++++ EXTRACTED MATERIAL ++++
-- ==== Sys2Proof/Machine/PowerQuality.lean ====
section
/-! DEFINITION. Power quality, live verification and the capture sprint (07). -/

namespace Sys2Proof.Machine

def pqBus (s : State) (b : Nat) : PqBus := tget {} b s.pq.bus

def State.setPqBus (s : State) (b : Nat) (x : PqBus) : State := s.mapPq fun q => { q with bus := tset b x q.bus }

/-- Raise a power-quality event: `PQSTS.EVT` too (07 Table 7.9). -/
def pqRaise (s : State) (code chan : Nat) (v : Option Int) (f : Frame) : State :=
  raiseAt (s.mapPq fun q => { q with evt := true }) code chan v f

/-- The member channels of a plan, ascending. -/
def memberChs (pl : PlanDef) : List Nat :=
  channels.filter fun c => points.any fun p => (pointDef pl p).type != 0 && (members (chMap pl p)).any fun e => e.2 == c

/-- `FECFG.POINT`: the lowest-numbered point that uses a channel, with the channel's member number (R163). -/
def chPoint (pl : PlanDef) (c : Nat) : Option (Nat × Nat) :=
  points.findSome? fun p =>
    if (pointDef pl p).type = 0 then none else ((members (chMap pl p)).find? fun e => e.2 == c).map fun e => (p, e.1)

/-! ## Voltage events (07 R172 to R175, Table 7.3) -/

def udinOf (x : PqBus) : Nat := x.udin.toNat % 2 ^ 24

/-- An evaluated channel of a bus: channel index, point and RMS key. -/
structure PqChan where
  ch : Nat
  pt : Nat
  key : Nat
deriving DecidableEq, Repr

/-- The channels evaluated: members of the bus, or the differences of its lowest type 2 or 3 point with LL = 1, which carry the
index of their first member (R172). -/
def pqChans (pl : PlanDef) (b : Nat) (ll : Bool) : List PqChan :=
  if ll then
    match (busPts pl b).find? fun p => (pointDef pl p).type == 2 || (pointDef pl p).type == 3 with
    | some p => (List.range 3).map fun i => ⟨128 + 4 * b + i, p, 8 + i⟩
    | none => []
  else
    (List.range 3).filterMap fun i =>
      ((busPts pl b).find? fun p => (members (chMap pl p)).any fun e => e.1 == 4 + i).map fun p => ⟨128 + 4 * b + i, p, 4 + i⟩

/-- An RMS in 0.1 % of Udin, floor: V_FS × rms / 419,430,400,000 against Udin in 10 mV. -/
def levelOf (s : State) (pl : PlanDef) (p r udin : Nat) : Nat :=
  let f := fsqOf s (refCh pl p 4)
  if udin = 0 then 0 else r * f.1 * 2 ^ f.2 * 100000 / (udin * 419430400000 * 2 ^ 128)

/-- The three events of a bus: 0 dip, 1 swell, 2 interruption. -/
def evAt (x : PqBus) (k : Nat) : VEvent := match k with | 0 => x.dip | 1 => x.swl | _ => x.int
def PqBus.setEv (x : PqBus) (k : Nat) (e : VEvent) : PqBus :=
  match k with | 0 => { x with dip := e } | 1 => { x with swl := e } | _ => { x with int := e }

/-- A level meets the start, or allows the end, of an event. -/
def evStart (x : PqBus) (k l : Nat) : Bool :=
  match k with
  | 0 => decide (l < wbits x.thr1 15 0)
  | 1 => decide (wbits x.thr1 31 16 ≤ l)
  | _ => decide (l < wbits x.thr2 15 0)

def evClear (x : PqBus) (k l : Nat) : Bool :=
  let h := wbits x.thr2 31 16
  match k with
  | 0 => decide (wbits x.thr1 15 0 + h ≤ l)
  | 1 => decide (l + h < wbits x.thr1 31 16)
  | _ => decide (wbits x.thr2 15 0 + h ≤ l)

/-- Duration and extreme of an ended event enter its summary: the duration its histogram, the extreme XMIN and XMAX
(R174). -/
def evSummary (s : State) (code chan : Nat) (ms ext : Int) : State :=
  if s.powered then
    updKey (openKey s code chan true) code chan fun _ m =>
      let w := satV ext
      { m with xvalid := true, xmin := if m.xvalid then min m.xmin w else w, xmax := if m.xvalid then max m.xmax w else w,
               hist := match binIx code ms with
                 | some b => m.hist.mapIdx fun i n => if i + 1 = b then min (n + 1) 65535 else n
                 | none => m.hist }
  else s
++++
**WORK INSTRUCTION**. Reproduce the data above in full. Leave nothing out.

**ANSWER TO THIS PROBLEM**.
-- ==== Sys2Proof/Machine/PowerQuality.lean ====
section
/-! DEFINITION. Power quality, live verification and the capture sprint (07). -/

namespace Sys2Proof.Machine

def pqBus (s : State) (b : Nat) : PqBus := tget {} b s.pq.bus

def State.setPqBus (s : State) (b : Nat) (x : PqBus) : State := s.mapPq fun q => { q with bus := tset b x q.bus }

/-- Raise a power-quality event: `PQSTS.EVT` too (07 Table 7.9). -/
def pqRaise (s : State) (code chan : Nat) (v : Option Int) (f : Frame) : State :=
  raiseAt (s.mapPq fun q => { q with evt := true }) code chan v f

/-- The member channels of a plan, ascending. -/
def memberChs (pl : PlanDef) : List Nat :=
  channels.filter fun c => points.any fun p => (pointDef pl p).type != 0 && (members (chMap pl p)).any fun e => e.2 == c

/-- `FECFG.POINT`: the lowest-numbered point that uses a channel, with the channel's member number (R163). -/
def chPoint (pl : PlanDef) (c : Nat) : Option (Nat × Nat) :=
  points.findSome? fun p =>
    if (pointDef pl p).type = 0 then none else ((members (chMap pl p)).find? fun e => e.2 == c).map fun e => (p, e.1)

/-! ## Voltage events (07 R172 to R175, Table 7.3) -/

def udinOf (x : PqBus) : Nat := x.udin.toNat % 2 ^ 24

/-- An evaluated channel of a bus: channel index, point and RMS key. -/
structure PqChan where
  ch : Nat
  pt : Nat
  key : Nat
deriving DecidableEq, Repr

/-- The channels evaluated: members of the bus, or the differences of its lowest type 2 or 3 point with LL = 1, which carry the
index of their first member (R172). -/
def pqChans (pl : PlanDef) (b : Nat) (ll : Bool) : List PqChan :=
  if ll then
    match (busPts pl b).find? fun p => (pointDef pl p).type == 2 || (pointDef pl p).type == 3 with
    | some p => (List.range 3).map fun i => ⟨128 + 4 * b + i, p, 8 + i⟩
    | none => []
  else
    (List.range 3).filterMap fun i =>
      ((busPts pl b).find? fun p => (members (chMap pl p)).any fun e => e.1 == 4 + i).map fun p => ⟨128 + 4 * b + i, p, 4 + i⟩

/-- An RMS in 0.1 % of Udin, floor: V_FS × rms / 419,430,400,000 against Udin in 10 mV. -/
def levelOf (s : State) (pl : PlanDef) (p r udin : Nat) : Nat :=
  let f := fsqOf s (refCh pl p 4)
  if udin = 0 then 0 else r * f.1 * 2 ^ f.2 * 100000 / (udin * 419430400000 * 2 ^ 128)

/-- The three events of a bus: 0 dip, 1 swell, 2 interruption. -/
def evAt (x : PqBus) (k : Nat) : VEvent := match k with | 0 => x.dip | 1 => x.swl | _ => x.int
def PqBus.setEv (x : PqBus) (k : Nat) (e : VEvent) : PqBus :=
  match k with | 0 => { x with dip := e } | 1 => { x with swl := e } | _ => { x with int := e }

/-- A level meets the start, or allows the end, of an event. -/
def evStart (x : PqBus) (k l : Nat) : Bool :=
  match k with
  | 0 => decide (l < wbits x.thr1 15 0)
  | 1 => decide (wbits x.thr1 31 16 ≤ l)
  | _ => decide (l < wbits x.thr2 15 0)

def evClear (x : PqBus) (k l : Nat) : Bool :=
  let h := wbits x.thr2 31 16
  match k with
  | 0 => decide (wbits x.thr1 15 0 + h ≤ l)
  | 1 => decide (l + h < wbits x.thr1 31 16)
  | _ => decide (wbits x.thr2 15 0 + h ≤ l)

/-- Duration and extreme of an ended event enter its summary: the duration its histogram, the extreme XMIN and XMAX
(R174). -/
def evSummary (s : State) (code chan : Nat) (ms ext : Int) : State :=
  if s.powered then
    updKey (openKey s code chan true) code chan fun _ m =>
      let w := satV ext
      { m with xvalid := true, xmin := if m.xvalid then min m.xmin w else w, xmax := if m.xvalid then max m.xmax w else w,
               hist := match binIx code ms with
                 | some b => m.hist.mapIdx fun i n => if i + 1 = b then min (n + 1) 65535 else n
                 | none => m.hist }
  else s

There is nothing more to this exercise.